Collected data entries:
-- ==== Sys2Proof/Laws/PerInstr.lean ====
section
/-! SUPPORT. Per-instruction lemmas of the family WellFormedEncoding: the word of an instruction carries an opcode that Table
14.2 assigns (R205). -/

namespace Sys2Proof.Laws.WellFormedEncoding

/-- A major opcode that Table 14.2 assigns: 0x00, 0x1A, 0x36, 0x37 and 0x3B up are not. -/
def assigned (op : Nat) : Bool := 1 ≤ op && op ≤ 0x3A && op != 0x1A && op != 0x36 && op != 0x37

/-- The bits of a word from bit `lo` up are the opcode `k`. -/
def Top {n : Nat} (w : BitVec n) (lo : Nat) (k : BitVec 6) : Prop := w.toNat / 2 ^ lo = k.toNat

theorem Top.base (k : BitVec 6) : Top k 0 k := by simp [Top]

theorem Top.lit {n lo : Nat} {w : BitVec n} {k : BitVec 6} (h : w.toNat / 2 ^ lo = k.toNat) : Top w lo k := h

theorem Top.snoc {n m lo : Nat} {x : BitVec n} {k : BitVec 6} (y : BitVec m) (h : Top x lo k) : Top (x ++ y) (lo + m) k := by
  unfold Top at *
  rw [BitVec.toNat_append, Nat.add_comm lo m, Nat.pow_add, ← Nat.div_div_eq_div_mul, Nat.shiftLeft_eq, ← h]
  congr 1
  rw [Nat.or_comm, ← Nat.shiftLeft_eq, Nat.or_comm, ← Nat.shiftLeft_add_eq_or_of_lt y.isLt, Nat.shiftLeft_eq, Nat.mul_comm,
    Nat.mul_add_div (Nat.two_pow_pos m), Nat.div_eq_of_lt y.isLt, Nat.add_zero]

/-- The opcode field of an instruction's word is assigned; an event has no word. -/
def Statement (i : Instr) : Prop := ∀ w, encode i = some w → assigned (fld w 26 6).toNat = true

theorem of_word {i : Instr} {w : BitVec 32} (k : BitVec 6) (h : encode i = some w) (e : Top w 26 k) (hk : assigned k.toNat = true) :
    Statement i := by
  intro v hv
  rw [h] at hv
  cases hv
  have : (fld w 26 6).toNat = k.toNat := by
    unfold Top at e
    rw [fld, BitVec.extractLsb'_toNat, Nat.shiftRight_eq_div_pow, e, Nat.mod_eq_of_lt k.isLt]
  rwa [this]

theorem of_event {i : Instr} (h : encode i = none) : Statement i := fun w hw => by rw [h] at hw; cases hw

## Assignment
Reply with the complete records, restated exactly.

## Response below
-- ==== Sys2Proof/Laws/PerInstr.lean ====
section
/-! SUPPORT. Per-instruction lemmas of the family WellFormedEncoding: the word of an instruction carries an opcode that Table
14.2 assigns (R205). -/

namespace Sys2Proof.Laws.WellFormedEncoding

/-- A major opcode that Table 14.2 assigns: 0x00, 0x1A, 0x36, 0x37 and 0x3B up are not. -/
def assigned (op : Nat) : Bool := 1 ≤ op && op ≤ 0x3A && op != 0x1A && op != 0x36 && op != 0x37

/-- The bits of a word from bit `lo` up are the opcode `k`. -/
def Top {n : Nat} (w : BitVec n) (lo : Nat) (k : BitVec 6) : Prop := w.toNat / 2 ^ lo = k.toNat

theorem Top.base (k : BitVec 6) : Top k 0 k := by simp [Top]

theorem Top.lit {n lo : Nat} {w : BitVec n} {k : BitVec 6} (h : w.toNat / 2 ^ lo = k.toNat) : Top w lo k := h

theorem Top.snoc {n m lo : Nat} {x : BitVec n} {k : BitVec 6} (y : BitVec m) (h : Top x lo k) : Top (x ++ y) (lo + m) k := by
  unfold Top at *
  rw [BitVec.toNat_append, Nat.add_comm lo m, Nat.pow_add, ← Nat.div_div_eq_div_mul, Nat.shiftLeft_eq, ← h]
  congr 1
  rw [Nat.or_comm, ← Nat.shiftLeft_eq, Nat.or_comm, ← Nat.shiftLeft_add_eq_or_of_lt y.isLt, Nat.shiftLeft_eq, Nat.mul_comm,
    Nat.mul_add_div (Nat.two_pow_pos m), Nat.div_eq_of_lt y.isLt, Nat.add_zero]

/-- The opcode field of an instruction's word is assigned; an event has no word. -/
def Statement (i : Instr) : Prop := ∀ w, encode i = some w → assigned (fld w 26 6).toNat = true

theorem of_word {i : Instr} {w : BitVec 32} (k : BitVec 6) (h : encode i = some w) (e : Top w 26 k) (hk : assigned k.toNat = true) :
    Statement i := by
  intro v hv
  rw [h] at hv
  cases hv
  have : (fld w 26 6).toNat = k.toNat := by
    unfold Top at e
    rw [fld, BitVec.extractLsb'_toNat, Nat.shiftRight_eq_div_pow, e, Nat.mod_eq_of_lt k.isLt]
  rwa [this]

theorem of_event {i : Instr} (h : encode i = none) : Statement i := fun w hw => by rw [h] at hw; cases hw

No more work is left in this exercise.